■ **Assignment**
Quote, with no changes, the lines that run from the top of the material to the line with "(d : Desc) (hk", both included.
»»
-- ==== Sys2Proof/Laws/Porters.lean ====
section
/-! SUPPORT. What porters and memories keep: the queue of waiting commands, memory's canonical form, and the parts of the state that each
never writes (a mask over `Field`, by index). -/

namespace Sys2Proof.Machine
set_option Elab.async false

theorem State.endDesc_keeps {μ : Nat} {s₀ : State} (s : State) (e q : Nat) (x : QDesc) (st : Status) (hk
    : Keeps μ s₀ s)
    (hm : Sub 0xC97D5DF0 μ := by first | assumption | (apply Sub.of <;> first | assumption | rfl))
    : Keeps μ s₀ (State.endDesc s e q x st) := by
  unfold State.endDesc
  extract_lets v1 v2
  have h1 : Keeps μ s₀ v1 := by
    unfold v1
    repeat' first
        | (with_reducible first
            | exact hk | exact Keeps.refl _ | apply Keeps.ite | apply State.modEngine_keeps)
        | (intro _ _) | (apply Sub.of <;> first | assumption | rfl) | split | dsimp only
  clear_value v1
  have h2 : Keeps μ s₀ v2 := by
    unfold v2
    repeat' first
        | (with_reducible first
            | exact h1 | exact Keeps.refl _ | apply State.porterRecord_keeps)
        | (apply Sub.of <;> first | assumption | rfl) | dsimp only
  clear_value v2
  repeat' first
      | (with_reducible first
          | exact h2 | exact Keeps.refl _ | apply Keeps.ite | apply State.faultStream_keeps)
      | (apply Sub.of <;> first | assumption | rfl) | split | dsimp only

theorem State.copyDone_keeps {μ : Nat} {s₀ : State} (s : State) (d : Desc) (hk
    : Keeps μ s₀ s) (hm : Sub 0x1004010 μ := by first | assumption | (apply Sub.of <;> first | assumption | rfl))
    : Keeps μ s₀ (State.copyDone s d) := by
  unfold State.copyDone
  repeat' first
      | (with_reducible first
          | exact hk | exact Keeps.refl _ | apply Keeps.ite | apply State.modPark_keeps | apply State.modStream_keeps
          | apply State.signalSys_keeps)
      | (intro _ _) | (apply Sub.of <;> first | assumption | rfl) | split | dsimp only

theorem State.completeDesc_keeps {μ : Nat} {s₀ : State} (s : State) (e q : Nat) (x : QDesc) (hk
    : Keeps μ s₀ s)
    (hm : Sub 0x81004810 μ := by first | assumption | (apply Sub.of <;> first | assumption | rfl))
    : Keeps μ s₀ (State.completeDesc s e q x) := by
  unfold State.completeDesc
  extract_lets v1 v2 v3
  have h1 : Keeps μ s₀ v1 := by
    unfold v1
    repeat' first
        | (with_reducible first
            | exact hk | exact Keeps.refl _ | apply State.modEngine_keeps)
        | (intro _ _) | (apply Sub.of <;> first | assumption | rfl) | dsimp only
  clear_value v1
  have h2 : Keeps μ s₀ v2 := by
    unfold v2
    repeat' first
        | (with_reducible first
            | exact h1 | exact Keeps.refl _ | apply Keeps.ite | apply State.ringRecord_keeps)
        | (apply Sub.of <;> first | assumption | rfl) | split | dsimp only
  clear_value v2
  have h3 : Keeps μ s₀ v3 := by
    unfold v3
    repeat' first
        | (with_reducible first
            | exact h2 | exact Keeps.refl _ | apply Keeps.ite | apply State.modPair_keeps)
        | (apply Sub.of <;> first | assumption | rfl) | split | dsimp only
  clear_value v3
  repeat' first
      | (with_reducible first
          | exact h3 | exact Keeps.refl _ | apply State.copyDone_keeps)
      | (apply Sub.of <;> first | assumption | rfl) | dsimp only

theorem State.askSwap_keeps {μ : Nat} {s₀ : State} (s : State) (p i : Nat) (hk
    : Keeps μ s₀ s) (hm : Sub 0x800 μ := by first | assumption | (apply Sub.of <;> first | assumption | rfl))
    : Keeps μ s₀ (State.askSwap s p i) := by
  unfold State.askSwap
  repeat' first
      | (with_reducible first
          | exact hk | exact Keeps.refl _ | apply Keeps.ite | apply State.modPair_keeps)
      | (intro _ _) | (apply Sub.of <;> first | assumption | rfl) | split | dsimp only

theorem State.passSwap_keeps {μ : Nat} {s₀ s t : State} {e q : Nat} (hk
    : Keeps μ s₀ s)
    (hm : Sub 0x81004810 μ := by first | assumption | (apply Sub.of <;> first | assumption | rfl))
    (h : s.passSwap e q = some t) :
    Keeps μ s₀ t := by
  unfold State.passSwap at h
  split at h
  · dsimp only at h
    split at h
    · cases h
    · split at h
      · cases h
        exact State.askSwap_keeps _ _ _ (State.modEngine_keeps _ _ _ hk)
      · split at h
        · cases h
        · cases h
          exact State.completeDesc_keeps _ _ _ _ hk
  · cases h

theorem State.passOne_keeps {μ : Nat} {s₀ s t : State} {e q : Nat} (hk
    : Keeps μ s₀ s)
    (hm : Sub 0x81004810 μ := by first | assumption | (apply Sub.of <;> first | assumption | rfl))
    (h : s.passOne e q = some t) :
    Keeps μ s₀ t := by
  unfold State.passOne at h
  split at h
  · split at h
    · cases h
      exact State.completeDesc_keeps _ _ _ _ hk
    · exact State.passSwap_keeps hk (h := h)
  · exact State.passSwap_keeps hk (h := h)

theorem State.passQueue_keeps {μ : Nat} {s₀ : State} (e q fuel : Nat) (s : State) (hk
    : Keeps μ s₀ s) (hm : Sub 0x81004810 μ := by first | assumption | (apply Sub.of <;> first | assumption | rfl)) :
    Keeps μ s₀ (State.passQueue e q fuel s) := by
  induction fuel generalizing s with
  | zero => exact hk
  | succ fuel ih =>
    unfold State.passQueue
    split
    · rename_i h
      exact ih _ (State.passOne_keeps hk (h := h))
    · exact hk

theorem State.passHeads_keeps {μ : Nat} {s₀ : State} (s : State) (e : Nat) (hk
    : Keeps μ s₀ s) (hm : Sub 0x81004810 μ := by first | assumption | (apply Sub.of <;> first | assumption | rfl)) :
    Keeps μ s₀ (State.passHeads s e) := by
  exact forEach_keeps _ _ _ (fun t p => State.passQueue_keeps e p.1 _ t (.refl t)) hk

theorem State.noteUe_keeps {μ : Nat} {s₀ : State} (s : State) (key n : Nat) (stall stream : Option Nat) (hk
    : Keeps μ s₀ s) (hm : Sub 0x56580A8 μ := by first | assumption | (apply Sub.of <;> first | assumption | rfl))
    : Keeps μ s₀ (State.noteUe s key n stall stream) := by
  unfold State.noteUe
  repeat' first
      | (with_reducible first
          | exact hk | exact Keeps.refl _ | apply Keeps.ite | apply State.memRecord_keeps
          | apply State.channelUe_keeps | apply State.modDie_keeps)
      | refine Keeps.of_snd (by assumption) ?_ | refine Keeps.of_fst (by assumption) ?_ | (intro _ _)
      | (apply Sub.of <;> first | assumption | rfl) | split | dsimp only

theorem State.haltDesc_keeps {μ : Nat} {s₀ : State} (s : State) (e q : Nat) (x : QDesc) (n : Nat) (hk
    : Keeps μ s₀ s) (hm : Sub 0x1004000 μ := by first | assumption | (apply Sub.of <;> first | assumption | rfl))
    : Keeps μ s₀ (State.haltDesc s e q x n) := by
  unfold State.haltDesc
  extract_lets v1 v2
  clear_value v1
  have h2 : Keeps μ s₀ v2 := by
    unfold v2
    repeat' first
        | (with_reducible first
            | exact hk | exact Keeps.refl _ | apply State.modEngine_keeps)
        | (intro _ _) | (apply Sub.of <;> first | assumption | rfl) | dsimp only
  clear_value v2
  repeat' first
      | (with_reducible first
          | exact h2 | exact Keeps.refl _ | apply Keeps.ite | apply State.modPark_keeps | apply State.hubPush_keeps)
      | (intro _ _) | (apply Sub.of <;> first | assumption | rfl) | split | dsimp only

theorem State.request_keeps {μ : Nat} {s₀ : State} (s : State) (key serial : Nat) (hk
    : Keeps μ s₀ s) (hm : Sub 0x8000 μ := by first | assumption | (apply Sub.of <;> first | assumption | rfl))
    : Keeps μ s₀ (State.request s key serial) := by
  unfold State.request
  repeat' first
      | (with_reducible first
          | exact hk | exact Keeps.refl _ | apply Keeps.ite | apply State.modChannel_keeps)
      | refine Keeps.of_snd (by assumption) ?_ | refine Keeps.of_fst (by assumption) ?_ | (intro _ _)
      | (apply Sub.of <;> first | assumption | rfl) | split | dsimp only

theorem State.issuePiece_keeps {μ : Nat} {s₀ : State} (s : State) (e : Nat) (o : Offer) (src dst len : Nat)
    (hk : Keeps μ s₀ s)
    (hm : Sub 0x10564C0AA μ := by first | assumption | (apply Sub.of <;> first | assumption | rfl)) :
    Keeps μ s₀ (State.issuePiece s e o src dst len) := by
  unfold State.issuePiece
  extract_lets x c last next lands t s1 s2 s3
  have h1 : Keeps μ s₀ s1 := State.modEngine_keeps _ _ _ hk
  have h2 : Keeps μ s₀ s2 := .ite (forEach_keeps _ _ _ (fun t k => State.readSpan_keeps _ _ _ _ _ (.refl t)) h1) h1
  have h3 : Keeps μ s₀ s3 := State.tick_keeps _ (State.request_keeps _ _ _ (State.request_keeps _ _ _ h2))
  exact .ite h3 (State.modStall_keeps _ _ _ h3)

theorem State.issueFrom_keeps {μ : Nat} {s₀ : State} (s : State) (e : Nat) (o : Offer) (hk
    : Keeps μ s₀ s)
    (hm : Sub 0x1CD7DDDFA μ := by first | assumption | (apply Sub.of <;> first | assumption | rfl))
    : Keeps μ s₀ (State.issueFrom s e o) := by
  unfold State.issueFrom
  repeat' first
      | (with_reducible first
          | exact hk | exact Keeps.refl _ | apply Keeps.ite | apply State.haltDesc_keeps | apply State.queue_keeps
          | apply State.issuePiece_keeps | apply State.endDesc_keeps | apply State.noteUe_keeps)
      | (intro _ _) | (apply Sub.of <;> first | assumption | rfl) | split | dsimp only

theorem State.issueOne_keeps {μ : Nat} {s₀ : State} (s : State) (e : Nat) (hk
    : Keeps μ s₀ s)
    (hm : Sub 0x1CD7DDDFA μ := by first | assumption | (apply Sub.of <;> first | assumption | rfl))
    : Keeps μ s₀ (State.issueOne s e) := by
  unfold State.issueOne
  extract_lets v1 v2 v3
  clear_value v1
  clear_value v2
  have h3 : Keeps μ s₀ v3 := by
    unfold v3
    repeat' first
        | (with_reducible first
            | exact hk | exact Keeps.refl _ | apply State.modEngine_keeps)
        | (intro _ _) | (apply Sub.of <;> first | assumption | rfl) | dsimp only
  clear_value v3
  repeat' first
      | (with_reducible first
          | exact h3 | exact Keeps.refl _ | apply State.queue_keeps | apply State.modEngine_keeps
          | apply State.issueFrom_keeps)
      | (intro _ _) | (apply Sub.of <;> first | assumption | rfl) | split | dsimp only

theorem execTransferIssue_keeps {engine : Nat} {s : State} {t : State}
    (h : execTransferIssue engine s = .next t) : Keeps 0x1DD7FDFFA s t := by
  have hm := Sub.refl 0x1DD7FDFFA
  unfold execTransferIssue at h
  refine runSettled_keeps ?_ h
  intro _
  repeat' first
      | (with_reducible first
          | exact Keeps.refl _ | apply Keeps.ite | apply State.passHeads_keeps | apply State.issueOne_keeps
          | exact Keeps.id_ _ | assumption)
      | (apply Sub.of <;> first | assumption | rfl) | split | dsimp only | intro _

theorem State.noteCe_keeps {μ : Nat} {s₀ : State} (s : State) (key n serial : Nat) (hk
    : Keeps μ s₀ s) (hm : Sub 0x18800 μ := by first | assumption | (apply Sub.of <;> first | assumption | rfl))
    : Keeps μ s₀ (State.noteCe s key n serial) := by
  unfold State.noteCe
  repeat' first
      | (with_reducible first
          | exact hk | exact Keeps.refl _ | apply Keeps.ite | apply State.modChannel_keeps | apply State.modDie_keeps
          | apply State.modPress_keeps)
      | refine Keeps.of_snd (by assumption) ?_ | refine Keeps.of_fst (by assumption) ?_ | (intro _ _)
      | (apply Sub.of <;> first | assumption | rfl) | split | dsimp only

theorem State.noteRetries_keeps {μ : Nat} {s₀ : State} (s : State) (key : Nat) (a : MemAnswer) (hk
    : Keeps μ s₀ s) (hm : Sub 0x8000 μ := by first | assumption | (apply Sub.of <;> first | assumption | rfl))
    : Keeps μ s₀ (State.noteRetries s key a) := by
  unfold State.noteRetries
  repeat' first
      | (with_reducible first
          | exact hk | exact Keeps.refl _ | apply Keeps.ite | apply State.modChannel_keeps)
      | (intro _ _) | (apply Sub.of <;> first | assumption | rfl) | split | dsimp only

theorem State.countRead_keeps {μ : Nat} {s₀ : State} (s : State) (key : Nat) (hk
    : Keeps μ s₀ s) (hm : Sub 0x8000 μ := by first | assumption | (apply Sub.of <;> first | assumption | rfl))
    : Keeps μ s₀ (State.countRead s key) := by
  unfold State.countRead
  repeat' first
      | (with_reducible first
          | exact hk | exact Keeps.refl _ | apply Keeps.ite | apply State.modChannel_keeps)
      | (intro _ _) | (apply Sub.of <;> first | assumption | rfl) | split | dsimp only

theorem State.rewriteEntry_keeps {μ : Nat} {s₀ : State} (s : State) (stream : Nat) (hk
    : Keeps μ s₀ s)
    (hm : Sub 0x1C57DDCB8 μ := by first | assumption | (apply Sub.of <;> first | assumption | rfl))
    : Keeps μ s₀ (State.rewriteEntry s stream) := by
  unfold State.rewriteEntry
  repeat' first
      | (with_reducible first
          | exact hk | exact Keeps.refl _ | apply Keeps.ite | apply State.dropEgress_keeps
          | apply State.stopStream_keeps | apply State.modStall_keeps | apply State.modClerk_keeps
          | apply State.readSpan_keeps | apply State.putStream_keeps | apply State.leftRow_keeps
          | apply State.raise_keeps | apply State.answerOwed_keeps)
      | (intro _ _) | (apply Sub.of <;> first | assumption | rfl) | split | dsimp only

theorem State.land_keeps {μ : Nat} {s₀ : State} (s : State) (e : Nat) (t : Xfer) (hk
    : Keeps μ s₀ s)
    (hm : Sub 0x10566C0A8 μ := by first | assumption | (apply Sub.of <;> first | assumption | rfl))
    : Keeps μ s₀ (State.land s e t) := by
  unfold State.land
  extract_lets v1 v2 v3
  clear_value v1
  have h2 : Keeps μ s₀ v2 := by
    unfold v2
    repeat' first
        | (with_reducible first
            | exact hk | exact Keeps.refl _ | apply State.countRead_keeps)
        | (apply Sub.of <;> first | assumption | rfl) | dsimp only
  clear_value v2
  have h3 : Keeps μ s₀ v3 := by
    unfold v3
    repeat' first
        | (with_reducible first
            | exact h2 | exact Keeps.refl _ | apply Keeps.ite | apply State.bulkWrite_keeps | apply Keeps.mem)
        | exact fun w => wf_mwrite _ _ _ w | (intro w; first | exact w | exact wf_mwrite _ _ _ w)
        | (apply Sub.of <;> first | assumption | rfl) | split | dsimp only
  clear_value v3
  repeat' first
      | (with_reducible first
          | exact h3 | exact Keeps.refl _ | apply State.modEngine_keeps)
      | (intro _ _) | (apply Sub.of <;> first | assumption | rfl) | dsimp only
««
■ **Task output**
-- ==== Sys2Proof/Laws/Porters.lean ====
section
/-! SUPPORT. What porters and memories keep: the queue of waiting commands, memory's canonical form, and the parts of the state that each
never writes (a mask over `Field`, by index). -/

namespace Sys2Proof.Machine
set_option Elab.async false

theorem State.endDesc_keeps {μ : Nat} {s₀ : State} (s : State) (e q : Nat) (x : QDesc) (st : Status) (hk
    : Keeps μ s₀ s)
    (hm : Sub 0xC97D5DF0 μ := by first | assumption | (apply Sub.of <;> first | assumption | rfl))
    : Keeps μ s₀ (State.endDesc s e q x st) := by
  unfold State.endDesc
  extract_lets v1 v2
  have h1 : Keeps μ s₀ v1 := by
    unfold v1
    repeat' first
        | (with_reducible first
            | exact hk | exact Keeps.refl _ | apply Keeps.ite | apply State.modEngine_keeps)
        | (intro _ _) | (apply Sub.of <;> first | assumption | rfl) | split | dsimp only
  clear_value v1
  have h2 : Keeps μ s₀ v2 := by
    unfold v2
    repeat' first
        | (with_reducible first
            | exact h1 | exact Keeps.refl _ | apply State.porterRecord_keeps)
        | (apply Sub.of <;> first | assumption | rfl) | dsimp only
  clear_value v2
  repeat' first
      | (with_reducible first
          | exact h2 | exact Keeps.refl _ | apply Keeps.ite | apply State.faultStream_keeps)
      | (apply Sub.of <;> first | assumption | rfl) | split | dsimp only

theorem State.copyDone_keeps {μ : Nat} {s₀ : State} (s : State) (d : Desc) (hk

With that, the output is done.